Медитация «Колесо осознания» была представлена ​​доктором Дэном Сигелем, и с момента ее появления, наряду с углублением вашего осознавания присутствующего момента, она помогла десяткам тысяч людей с такими состояниями, как СДВ, импульсивность и воспалительные заболевания. Это одна из немногих управляемых медитаций, которая явно указывает на то, что моментальные якоря закрепляются «пространством сознания» и внутренним телом. Как и любая практика медитации, это ступенька или набор руководящих принципов, которые могут быть полезны во время вашего духовного путешествия, чтобы войти в контакт с бесформенным сознанием, которым вы являетесь по сути. Следовательно, не использовать его как костыль.

Шаги

Часть 1 из 6: Прежде чем начать

  1. Познакомьтесь со структурой «колеса». Эту технику медитации лучше всего можно проиллюстрировать на диаграмме колес.
    • Внутренняя ступица представляет собой знание или пространство осведомленности где любой опыт случается и заканчивается. Другими словами, это вездесущее «Я Есть» или испытывающий, который слушает, смотрит, пробует и т. Д., Без чего не будет никакого опыта. Это также источник внимания. Ты такой.
    • Спицы представляют «внимание», благодаря которому мы осознаем все, что находится на внешнем крае.
    • Внешний обод представляет все, что мы можем осознавать. Этот ободок разделен на 4 сегмента:
      • Первый сегмент (вверху справа) представляет чувственные восприятия, то есть вкус, осязание, обоняние, слух и зрение. Речь идет о том, как мы воспринимаем мир посредством чувственного восприятия.
      • Второй сегмент (вверху слева) представляет ощущения от внутреннего тела. В науке это также называется шестым чувством.
      • Третий сегмент представляет наши мысли, эмоции, образы, воспоминания, внутренние ощущения, а также то, как они приходят и покидают наше «пространство сознания» или центр.
      • Четвертый сегмент представляет собой «чувство связи» с другими людьми или объектами вне нашего телесного «я».
  2. Сидеть прямо. Перед тем как начать, сохраните хорошую осанку. Держите спину прямо, расслабьте плечи, ноги, мышцы лица и т. Д. Если вам трудно, то лягте. Как вариант, выберите удобную позу.
  3. Погрузитесь в практику. Следующие разделы, объединенные в единую практику, обычно занимают около 20-40 минут. Практикуйте каждый шаг в течение нескольких секунд или минут или до тех пор, пока это кажется вам естественным. Это помогает удерживать некоторое внимание на своем дыхании и / или внутреннем теле и / или чувственных ощущениях во время медитации. Кроме того, нет правила, согласно которому вам нужно знать только один сегмент или привязку настоящего момента за раз. Вы можете знать более одного якоря, если это естественно для вас.

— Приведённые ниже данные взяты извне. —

def execPacketHeaderRegistered (r : Fin 4) (input : Fin 64) (pkt : Packet) (s : State) :
    Host.Outcome State Fault Refusal :=
  actIf (fun d => d.regionRuns r.val) (fun d => d.headerRegistered r.val input.val pkt) s

/-! ## Copies of chip-level state -/

/-- What the Warden sends to a region's copy of chip-level state. A region that is stopped or in reset takes nothing, and the discard
counts in the chip's CROSSING_DROPS (01 R34, 18 R543). -/
def Dev.toCopy (d : Dev) (r : Nat) (f : Dev → Dev) : Dev :=
  if d.regionRuns r then f d else if d.wardenRuns then d.count Ctr.chipCrossingDrops else d

/-- EPOCH_PROPAGATE (15 R479): a region takes the table. -/
def execEpochPropagate (r : Fin 4) (s : State) : Host.Outcome State Fault Refusal :=
  act (fun d => d.toCopy r.val (fun d => d.modRegion r.val (fun x => { x with epochs := d.epochs }))) s

/-- The ports of a region are not live, whatever their state: what is queued on them leaves on them (15 R484). In RESETTING they are
down. -/
def RState.notLive (st : RState) : Bool := st == .draining || st == .drained || st == .ready

/-- LIVE_MASK_UPDATE (05 R157): a region learns of one port; packets that wait there for it and may not take it any more, in
LIMP those of classes 0 to 3, are chosen again. A region that is stopped or in reset is not told, and the port's region counts the
discard (01 R34). -/
def Dev.liveMaskUpdate (d : Dev) (r p : Nat) : Dev :=
  let q := p / 32
  if !d.regionRuns r then (if r != q && d.regionRuns q then d.crossingDrop q else d) else
  let d := d.setLive r p
  if (d.region q).state.notLive then d else d.rerouteWaiting r p

def execLiveMaskUpdate (r : Fin 4) (p : Fin 128) (s : State) : Host.Outcome State Fault Refusal :=
  act (fun d => d.liveMaskUpdate r.val p.val) s

/-- BUTTRESS_SIDEBAND_REPORT (05 R152): the figures of a region's 32 ports reach every region a running Buttress
direction joins it to; to the others the report is discarded and counted (01 R34). -/
def Dev.buttressRuns (d : Dev) (r q : Nat) : Bool :=
  let a := min r q
  let b := max r q
  bit d.warden.buttress (if a = 0 then b - 1 else if a = 1 then b + 1 else 5) && !d.gated

def Dev.sidebandReport (d : Dev) (r : Nat) : Dev :=
  let figs := (portsOf r).map (fun p => (p, (d.port p).egressBytes))
  forEach (allRegions.filter (fun q => q != r)) (fun q d =>
    if d.buttressRuns r q && d.regionRuns q then
      d.modRegion q (fun x => { x with reports := figs.foldl (fun t f => tput t f.1 f.2) x.reports })
    else d.crossingDrop r) d

def execButtressSidebandReport (r : Fin 4) (s : State) : Host.Outcome State Fault Refusal :=
  actIf (fun d => d.regionRuns r.val) (fun d => d.sidebandReport r.val) s

/-- One register of a region's copy replaced by the chip's value (05 R168). -/
def ChipRegs.applyReg (own chip : ChipRegs) : ChipReg → ChipRegs
  | .pilotCtrl => { own with pilotCtrl := chip.pilotCtrl }
  | .pilotTune => { own with pilotTune := chip.pilotTune }
  | .fcCtrl => { own with fcCtrl := chip.fcCtrl }
  | .fcMark => { own with fcMark := chip.fcMark }
  | .carterCtrl => { own with carterCtrl := chip.carterCtrl }
  | .carterWin => { own with carterWin := chip.carterWin }
  | .scrivCtrl => { own with scrivCtrl := chip.scrivCtrl }
  | .lockCtrl => { own with lockCtrl := chip.lockCtrl }

/-! ## Storing flits (06 R174 to R177) -/

/-- A flit of (input, VC) takes a cell of the pool. -/
def Region.takePool (x : Region) (input vc : Nat) : Region :=
  let c := x.cellsOf input vc
  { x.setCells input vc { c with pool := c.pool + 1 } with poolFree := x.poolFree - 1 }

/-- The asks of one tick: they begin anew in another tick, and when an input asks again, since it registers one flit a tick. -/
def Region.poolFresh (x : Region) (now input : Nat) : Region :=
  if x.poolTick = now ∧ !x.poolAsked.any (fun a => a.1 == input) then x
  else { x with poolTick := now, poolAsked := [], poolBase := x.poolPtr }

/-- The network flits that hold a pool cell by an ask of this tick, as requesters of the pool allocator (06 R177). -/
def Region.poolReqs (x : Region) (now : Nat) : List Req := x.poolAsked.map (fun a => ⟨a.1, 1, now⟩)

/-- No pool cell is free: the flits of this tick that ask contend for the cells that the tick has given (06 R177). It answers
the ask that gives up its cell to the newcomer, if one does, and the pointer. -/
def Region.poolContest (x : Region) (now input : Nat) : Option (Nat × Nat × Option Nat) × Nat :=
  let r := losers 64 x.poolAsked.length x.poolBase (x.poolReqs now ++ [⟨input, 1, now⟩])
  match r.1 with
  | l :: _ => (x.poolAsked.find? (fun a => a.1 == l.pos && l.pos != input), r.2)
  | [] => (none, r.2)

/-- A network flit without floor or pool: a cell of the skid, or none (06 R174). -/
def Region.takeSkid (x : Region) (input vc : Nat) : Option Region :=
  let c := x.cellsOf input vc
  if x.skidOf input < 2048 then some (x.setCells input vc { c with skid := c.skid + 1 }) else none

/-- How a network flit is stored (06 R174, R177): the region afterwards, whether the flit itself found a cell, and the ask of an
earlier flit of the tick that lost its pool cell to it and found none in its skid: its input, VC and packet. -/
structure Stored where
  region : Region
  here : Bool
  lost : Option (Nat × Nat × Option Nat)

/-- A network flit that lost in the pool allocator moves to its skid (06 R177). -/
def Region.movePool (x : Region) (input vc : Nat) : Region × Bool :=
  let c := x.cellsOf input vc
  let x := { x.setCells input vc { c with pool := c.pool - 1 } with poolFree := x.poolFree + 1,
                                                                    poolAsked := x.poolAsked.filter (fun a => a.1 != input) }
  match x.takeSkid input vc with
  | some x => (x, true)
  | none => (x, false)

/-- The packet that a flit arriving on a VC belongs to, once its header is registered. -/
def Region.askedBy (x : Region) (input vc : Nat) : Option Nat := (tget x.arriving (cellKey input vc)).bind (fun a => a.id)

/-- A cell for a flit of a network input: floor, pool, skid (06 R174, R177). -/
def Region.storeNet (x : Region) (now input vc : Nat) : Stored :=
  let c := x.cellsOf input vc
  if c.floor < 33 then ⟨x.setCells input vc { c with floor := c.floor + 1 }, true, none⟩ else
  let x := x.poolFresh now input
  let asked (x : Region) : Region := { x.takePool input vc with poolAsked := x.poolAsked ++ [(input, vc, x.askedBy input vc)] }
  let skid (x : Region) : Stored :=
    match x.takeSkid input vc with
    | some x => ⟨x, true, none⟩
    | none => ⟨x, false, none⟩
  if 0 < x.poolFree then ⟨asked x, true, none⟩ else
  match x.poolContest now input with
  | (none, ptr) => skid { x with poolPtr := ptr }
  | (some (i, v, id), ptr) =>
    if (x.cellsOf i v).pool = 0 then skid x else
    let r := { x with poolPtr := ptr }.movePool i v
    ⟨asked r.1, true, if r.2 then none else some (i, v, id)⟩

/-- An internal input may take a pool cell (06 R175). -/
def Region.poolAllows (x : Region) (input vc : Nat) : Bool :=
  x.poolOpen && decide ((x.cellsOf input vc).pool < x.chip.vcPoolCap) && decide (0 < x.poolFree)

/-- A cell for a flit of an internal input (06 R175): its floor, or the pool while more cells are free than the 64 inputs can
ask for in one tick. With fewer free, the pool allocator decides at the end of the tick (06 R177). -/
def Region.storeInternal (x : Region) (input vc : Nat) : Option Region :=
  let c := x.cellsOf input vc
  if c.floor < 33 then some (x.setCells input vc { c with floor := c.floor + 1 })
  else if x.poolAllows input vc && decide (64 < x.poolFree) then some (x.takePool input vc)
  else none

/-- One more flit of the packet arriving on a VC: stored or discarded. -/
def Region.oneArrived (x : Region) (k : Nat) (a : Arriving) (stored : Bool) : Region :=
  let a := { a with left := a.left - 1, stored := a.stored + b2n stored }
  { x with arriving := if a.left = 0 && (a.id.isSome || a.discard) then tdrop x.arriving k else tput x.arriving k a }

/-- A packet at a network input is truncated for want of a cell (06 R174). -/
def Dev.skidDrop (d : Dev) (r input vc : Nat) : Dev :=
  let p := 32 * r + input
  ((d.count (Ctr.skidDrops p)).raise (Isl.belfry r) (Src.port p 5) 0 0).truncateArriving r input vc 0 0

/-- The flits of a packet that waits, is queued at an egress, or crosses to a unit. -/
def Dev.flitCount (d : Dev) (id : Nat) : Option Nat :=
  match d.whereWaits id with
  | some (_, w) => some (flitsOf w.arrived.hdr.plen)
  | none =>
    match d.ports.findSome? (fun p => p.2.egress.find? (fun e => e.id == id)) with
    | some e => some e.flits
    | none => allRegions.findSome? (fun q =>
        ((d.region q).crossing.find? (fun c => c.id == id)).bind (fun c => c.toUnit.map (fun u => flitsOf u.2.hdr.plen)))

/-- The packet whose newest flit at (input, VC) lost its cell loses that flit: it counts as not stored. The packet is still arriving,
or `id` names it when the lost flit was its last. -/
def Dev.unstore (d : Dev) (r input vc : Nat) (id : Option Nat) : Dev :=
  let x := d.region r
  let k := cellKey input vc
  let a : Option Arriving := match tget x.arriving k with
    | some a => some { a with stored := a.stored - 1 }
    | none => id.bind (fun i => (d.flitCount i).map (fun n => ⟨0, n - 1, false, some i⟩))
  match a with
  | some a => d.setRegion r { x with arriving := tput x.arriving k a }
  | none => d

/-- SKID_USED of an input leaves 0 (06 R195). -/
def Dev.countSkid (d : Dev) (r input was : Nat) : Dev :=
  if was = 0 ∧ 0 < (d.region r).skidOf input then d.count (Ctr.skidEntries (32 * r + input)) else d

/-- The packet that a flit on a VC belongs to: the first flit after the end of a packet begins the next, with as many flits as
its header says (05 R133). -/
def Region.flitOwner (x : Region) (k : Nat) (flit : Flit) : Arriving :=
  match (tget x.arriving k).filter (fun a => a.left != 0) with
  | some a => a
  | none => ⟨flitsOf (bits (leNat (flit.take 8)) 62 50), 0, false, none⟩

/-- FLIT_STORE (06 R174, R177). Its registration
frees its unit's reorder slot, and lets truncations behind it arrive (04 R116, R128). -/
def Dev.flitStore (d : Dev) (p vc : Nat) (flit : Flit) : Dev :=
  let r := p / 32
  let input := p % 32
  let k := cellKey input vc
  let a := (d.region r).flitOwner k flit
  if a.discard then (d.modRegion r (fun x => x.oneArrived k a false)).crossFlit p else
  let was := d.region r
  let s := was.storeNet (d.belfryNow r) input vc
  let d := if s.here then (d.setRegion r (s.region.oneArrived k a true)).countSkid r input (was.skidOf input)
    else (d.setRegion r { s.region with arriving := tput s.region.arriving k { a with left := a.left - 1 } }).skidDrop r input vc
  let d := forEach was.poolAsked (fun b d => if b.1 = input then d else d.countSkid r b.1 (was.skidOf b.1)) d
  let d := match s.lost with
    | some (i, v, id) => (d.unstore r i v id).skidDrop r i v
    | none => d
  (d.crossFlit p).starveAll

def execFlitStore (p : Fin 128) (vc : Fin 20) (flit : Flit) (s : State) : Host.Outcome State Fault Refusal :=
  actIf (fun d => d.regionRuns (p.val / 32)) (fun d => d.flitStore p.val vc.val flit) s

/-! ## Units: intakes and delivery (06 R183) -/

/-- Packets of a class in the intake of a unit, and on their way to it across a Buttress. -/
def Region.intakeUsed (x : Region) (y cls : Nat) : Nat :=
  (tgetD x.intakes (intakeKey y cls) []).length +
    (x.crossing.filter (fun c => match c.toUnit with
      | some u => u.1 == y && u.2.hdr.cls == cls
      | none => false)).length
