/-- REFUSE_RECEIVED (R315, R318, R319). -/
def Dev.refuseReceived (d : Dev) (r : Nat) (p : Packet) : Dev :=
  d.oneResponse r p 0x0C (fun o => o.lent.isNone) (fun d id o =>
    let now := d.belfryNow r
    let off := p.hdr.msgOff
    let d := d.pay r id p.hdr.rBytes
    if p.hdr.rStatus = 0x80 then
      let due := now + (d.region r).chip.retryLaterDelay
      let d := d.modOp r id (fun o => { o with lastRetryLater := true, resend := o.resend ++ [(off, due)] })
      (d.count (Ctr.refusalsRetryLater o.ep)).checkOp r id
    else
      let d := d.modOp r id (fun o =>
        { o with lastRetryLater := false, refused := o.refused + p.hdr.rBytes, timer := some now,
                 refusals := o.refusals ++ [⟨off, p.hdr.rStatus, p.hdr.rDetail⟩] })
      let d := d.count (Ctr.refusalsReceived o.ep)
      if o.single then d.endOp r id none 0 else d.checkOp r id)

def execRefuseReceived (r : Fin 4) (pkt : Packet) (s : State) : Host.Outcome State Fault Refusal :=
  onArrival r.val pkt (fun d => d.refuseReceived r.val pkt) s

/-! ## Timers as commands (R315, R321) -/

/-- RETRY_LATER_RESEND: the packet at an offset is due again. -/
def Dev.retryLaterResend (d : Dev) (r id off : Nat) : Dev :=
  let now := d.belfryNow r
  match d.op r id with
  | none => d
  | some o =>
    match takeFirst (fun x : Nat × Nat => x.1 == off && decide (x.2 ≤ now)) o.resend with
    | some (_, rest) =>
      if d.opParked o || o.localFault.isSome then d
      else d.modOp r id (fun o => { o with resend := rest, again := o.again ++ [off] })
    | none => d

def execRetryLaterResend (r : Fin 4) (op : Nat) (off : Nat) (s : State) : Host.Outcome State Fault Refusal :=
  actIf (fun d => d.regionRuns r.val) (fun d => d.retryLaterResend r.val op off) s

def execMsgTimeout (r : Fin 4) (op : Nat) (s : State) : Host.Outcome State Fault Refusal :=
  actIf (fun d => d.regionRuns r.val) (fun d => d.msgTimeoutEnd r.val op) s

def execAtomicTimeout (r : Fin 4) (op : Nat) (s : State) : Host.Outcome State Fault Refusal :=
  actIf (fun d => d.regionRuns r.val) (fun d => d.atomicTimeoutEnd r.val op) s

/-! ## Abandoning (08 R265, 07 R215) -/

/-- An operation is abandoned by a reset of its queue or of its endpoint. -/
def Dev.abandonOp (d : Dev) (r id : Nat) : Dev :=
  match d.op r id with
  | none => d
  | some o =>
    let d := if o.started then
        d.modRegion r (fun x => { x with abandoned := (o.localFen, o.dstFen, o.msgSeq) :: x.abandoned })
      else d
    d.dropOp r id

end Sys2Proof.Machine
end

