-- ==== Sys2Proof/Machine/Trees.lean ====
section
/-! DEFINITION. The commands of Cooper (12 R396 to R399): TREE_SET, TREE_CLEAR, TREE_ABORT and TREE_READ. -/

namespace Sys2Proof.Machine

/-- TREE_ID in bytes 0–1. -/
def treeIdOf (p : List Byte) : Nat := bits (field p 0 2) 11 0

/-- Collective scratch of a region, in 4 KiB units: the carve-out, and what its contexts reserve (R396, R400). -/
def Region.scratchTotal (x : Region) : Nat := 65536 * x.carve.scratch
def Tree.scratchNeed (w : Nat) : Nat := 9 * w
def Region.scratchUsed (x : Region) : Nat := x.trees.foldl (fun n t => n + Tree.scratchNeed t.2.window) 0
/-- Contexts that unit u holds. -/
def Region.treesOf (x : Region) (u : Nat) : Nat := (x.trees.filter (fun t => t.1 % 2 == u)).length

/-! ## TREE_SET -/

/-- NUM_CHILDREN of the STATIC part at byte 8. -/
def setChildren (p : List Byte) : Nat := bits (field p 8 32) 47 41
def treeRegionOf (p : List Byte) : Nat := bits (byteAt p 0) 1 0

def treeSetForm : Form :=
  { opcode := 0x0C01, len := fun p => 40 + 4 * setChildren p, zero := [(2, 63)],
    ranged := fun p => decide (1 ≤ setChildren p ∧ setChildren p ≤ 96), replyLen := fun _ => 8,
    down := fun d q => !d.regionRuns (treeRegionOf q.params) }

/-- A child entry is VALID, with its reserved bits 0 (R367). -/
def childOk (c : Nat) : Bool := bit c 0 && bits c 31 20 == 0

/-- The parameters of R396. -/
def treeSetOk (s : Nat) (kids : List Nat) : Bool :=
  let n := bits s 47 41
  let root := bit s 14
  decide (1 ≤ n ∧ n ≤ 96) && bits s 59 56 != 0 && bits s 127 96 != 0 && bits s 13 12 == 0 && bits s 191 160 == 0 &&
    (root || decide (bits s 40 34 ≤ 95)) && kids.all childOk &&
    (!root || (decide (bits s 54 48 < n) && childLocal (kids.getD (bits s 54 48) 0)))

/-- The bits of the static part that R365 gives a meaning, without STATE, CUR_INSTANCE and SCRATCH. -/
def staticMask : Nat :=
  (2 ^ 12 - 1) + 2 ^ 14 + (2 ^ 55 - 2 ^ 16) + (2 ^ 60 - 2 ^ 56) + (2 ^ 88 - 2 ^ 64) + (2 ^ 128 - 2 ^ 96)

/-- A new context in READY; SCRATCH is an offset that the spec does not fix: a free value. -/
def Dev.treeSet (d : Dev) (q : Request) : Dev × Answer :=
  let p := q.params
  let r := treeRegionOf p
  let s := field p 8 32
  let id := bits s 11 0
  let kids := (List.range (setChildren p)).map (fun c => field p (40 + 4 * c) 4)
  let x := d.region r
  if !treeSetOk s kids then (d, .done Ocm.invalidParameter [])
  else if (d.treeRegion id).isSome then (d, .done Ocm.wrongState [])
  else if 512 ≤ x.treesOf (id % 2) ∨ x.scratchTotal < x.scratchUsed + Tree.scratchNeed (bits s 59 56) then (d, .done Ocm.noResource [])
  else
    let scratch := (Config.unstated d.free).toNat % 2 ^ 32
    let t : Tree :=
      { static := leBytes 32 (s &&& staticMask), state := 1, cur := bits s 143 128, scratch := scratch, children := kids,
        insts := [], postings := [], abortNew := 0 }
    (d.draw.modRegion r (fun x => { x with trees := tput x.trees id t }), .done Ocm.ok (leBytes 8 scratch))

def execTreeSet (path : Path) (tag : Nat) (s : State) : Host.Outcome State Fault Refusal :=
  command treeSetForm path tag Dev.treeSet s

/-! ## TREE_CLEAR -/

/-- The region and context of a TREE_ID. -/
def Dev.heldTree (d : Dev) (id : Nat) : Option (Nat × Tree) :=
  (d.treeRegion id).bind (fun r => (d.tree r id).map (fun t => (r, t)))

def Dev.treeClear (d : Dev) (q : Request) : Dev × Answer :=
  let id := treeIdOf q.params
  match d.heldTree id with
  | some (r, t) =>
    if t.state = 1 then
      (d.modRegion r (fun x => { x with trees := tdrop x.trees id }), .done Ocm.ok [])
    else (d, .done Ocm.wrongState [])
  | none => (d, .done Ocm.wrongState [])

def execTreeClear (path : Path) (tag : Nat) (s : State) : Host.Outcome State Fault Refusal :=
  command (Form.fixed 0x0C02 8 [(16, 63)] 0) path tag Dev.treeClear s

/-! ## TREE_ABORT -/

/-- What an abort leaves of a context: no instance, no accumulator, CUR_INSTANCE as given; the entries of the abandoned
instances stay until their writes are issued. -/
def Tree.abort (t : Tree) (new : Nat) : Tree := { t with state := 3, insts := [], cur := new, abortNew := new }

/-- The granted pages and the reads of contributions that an abort abandons are given up. -/
def Dev.dropContribs (d : Dev) (r id : Nat) (t : Tree) : Dev :=
  forEach (t.postings.filter (fun p => p.admitted)) (fun p d =>
    let mine (w : Who) : Bool := w == .contrib r id p.child p.nextSeg
    d.forsake p.ep mine) d

/-- The instances that an abort ends are counted; at the root each is PARTIAL (R398, R401, log entry 34). -/
def Dev.countAborted (d : Dev) (r : Nat) (t : Tree) : Dev :=
  let n := (t.insts.filter (fun i => i.phase != 0)).length
  (d.countBy (Ctr.instancesEnded r) n).countBy (Ctr.partialInstances r) (if t.root then n else 0)

def Dev.treeAbort (d : Dev) (q : Request) : Dev × Answer :=
  let id := treeIdOf q.params
  match d.heldTree id with
  | some (r, t) => (((d.dropContribs r id t).countAborted r t).modTree r id (fun t => t.abort (field q.params 2 2)), .runs r id [])
  | none => (d, .done Ocm.wrongState [])

def execTreeAbort (path : Path) (tag : Nat) (s : State) : Host.Outcome State Fault Refusal :=
  command (Form.fixed 0x0C03 8 [(32, 63)] 0) path tag Dev.treeAbort s

/-- Every executing command of an opcode that works on (a, b) completes. -/
def Dev.finishAll (d : Dev) (op a b status : Nat) (params : List Byte) : Dev :=
  forEach (d.warden.executing.filter (fun x => x.opcode == op && x.a == a && x.b == b)) (fun x d =>
    d.finish x.req.path x.req.tag status params) d

/-- TREE_ABORT_DONE (R369, R398): every local write of the abandoned instances is issued. Their entries complete, the
context is READY, parked entries are admitted, and the command replies. -/
def Dev.treeAbortDone (d : Dev) (r id : Nat) : Dev :=
  match d.tree r id with
  | none => d
  | some t =>
    let mine := t.postings.filter (fun p => p.admitted)
    if t.state ≠ 3 ∨ mine.any (fun p => p.writing != 0) then d else
    let d := d.modTree r id (fun t => { t with state := 1, postings := t.postings.filter (fun p => !p.admitted) })
    let d := forEach mine (fun p d => d.complete p.ep p.sq p.entry ⟨0x0B, p.written, 0, 0, 0⟩) d
    ((d.unpark r id).coopRun r id).finishAll 0x0C03 r id Ocm.ok []

def execTreeAbortDone (r : Fin 4) (tree : Nat) (s : State) : Host.Outcome State Fault Refusal :=
  actIf (fun d => d.regionRuns r.val) (fun d => d.treeAbortDone r.val tree) s

/-! ## TREE_READ -/

/-- Instance slot k (R366); the slot of no instance in progress is EMPTY. -/
def Tree.slotBytes (t : Tree) (k : Nat) : List Byte :=
  match t.insts.find? (fun i => i.number % 2 == k && i.phase != 0) with
  | none => zeros 48
  | some i =>
    let win := match i.downStart with
      | some s => s
      | none => i.upStart
    leBytes 48 (pack [(i.number, 16), (i.phase, 2), (i.collOp, 2), (i.dtype, 4), (i.redop, 4), (b2n i.exact_, 1),
      (b2n i.isPartial, 1), (0, 2), (i.elems, 32), (i.segsUp, 32), (i.segsDown, 32), (win / 1000, 32), (b2n i.upEnded, 1),
      (b2n i.downEnded, 1), (0, 30), (i.absent, 96), (i.upDone, 96)])

/-- The 512-byte context of R365 to R367. -/
def Tree.image (t : Tree) : List Byte :=
  let s := leNat t.static + 2 ^ 12 * t.state + 2 ^ 128 * t.cur + 2 ^ 160 * t.scratch
  leBytes 32 s ++ t.slotBytes 0 ++ t.slotBytes 1 ++ (List.range 96).flatMap (fun c => leBytes 4 (t.children.getD c 0))

def Dev.treeRead (d : Dev) (q : Request) : Answer :=
  match d.heldTree (treeIdOf q.params) with
  | some (_, t) => .done Ocm.ok t.image
  | none => .done Ocm.wrongState []

def execTreeRead (path : Path) (tag : Nat) (s : State) : Host.Outcome State Fault Refusal :=
  reading (Form.fixed 0x0C04 8 [(16, 63)] 512) path tag Dev.treeRead s

end Sys2Proof.Machine
end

Часть 2 из 6: сегмент 1: чувственные восприятия

  1. Сфокусируйте свое видение.
    • Посмотрите в середину комнаты. Теперь к стене. И снова обратите внимание на середину комнаты.
    • Теперь позвольте вниманию обратить внимание на расстояние чтения книги от вас, как если бы вы читали книгу.
    • Вы можете заметить, что у вас есть способность фокусировать внимание на разном расстоянии?
  2. Дыши. Без всякого вмешательства просто наблюдайте за своим дыханием, которое управляется высшим разумом вашего тела вместе с множеством других функций организма синхронно.
    • Почувствуйте ощущение воздуха и звука дыхания, когда оно входит и выходит. Прочтите «Оставайтесь на ногах в бытии», чтобы узнать больше об этом.
    • Позвольте ощущениям от подъема и опускания груди во время дыхания наполнить ваше сознание.
    • Позвольте ощущениям живота, когда он расширяется и сжимается, наполнять сознание.
    • Обратите внимание на промежутки между циклами вдоха и выдоха. Вдох ... * разрыв * ... выдох ... * разрыв * ... вдох.
    • Почувствуйте ощущение дыхания там, где оно вам наиболее естественно. Оседлайте волну вдоха и выдоха.
    • Позвольте мыслям и эмоциям приходить и уходить.
    • Теперь сделайте глубокий вдох и позвольте этой дыхательной практике закончиться.
  3. Осознавайте звуки. Позвольте звукам из окружающей среды наполнять сознание. Это могут быть проезжающие машины, птицы, приборы, сирены, дождь, голоса, ветер и т. Д. Обратите внимание, что все это происходит и исчезает в безмолвном и вневременном пространстве настоящего момента.
  4. Осознайте свое зрение. Пусть свет наполняет сознание. Как свет от закрытых век или окружающей среды, если ваши глаза открыты.
    • Обратите внимание на цвета без каких-либо мысленных обозначений.
  5. Осознайте свое обоняние. Позвольте запаху воздуха, которым вы дышите, наполнять сознание.
  6. Осознайте свое чувство вкуса. Переместите спицу к чувству вкуса и позвольте ему наполнить сознание.
  7. Переместите спицу на свое осязание и позвольте ей заполнить ваше сознание. Например, место, где вы сидите, где руки соприкасаются, тело касается одежды, ноги касаются земли, кожа касается кожи и т. Д.
    • Теперь сделайте более глубокий вдох и отпустите эту практику.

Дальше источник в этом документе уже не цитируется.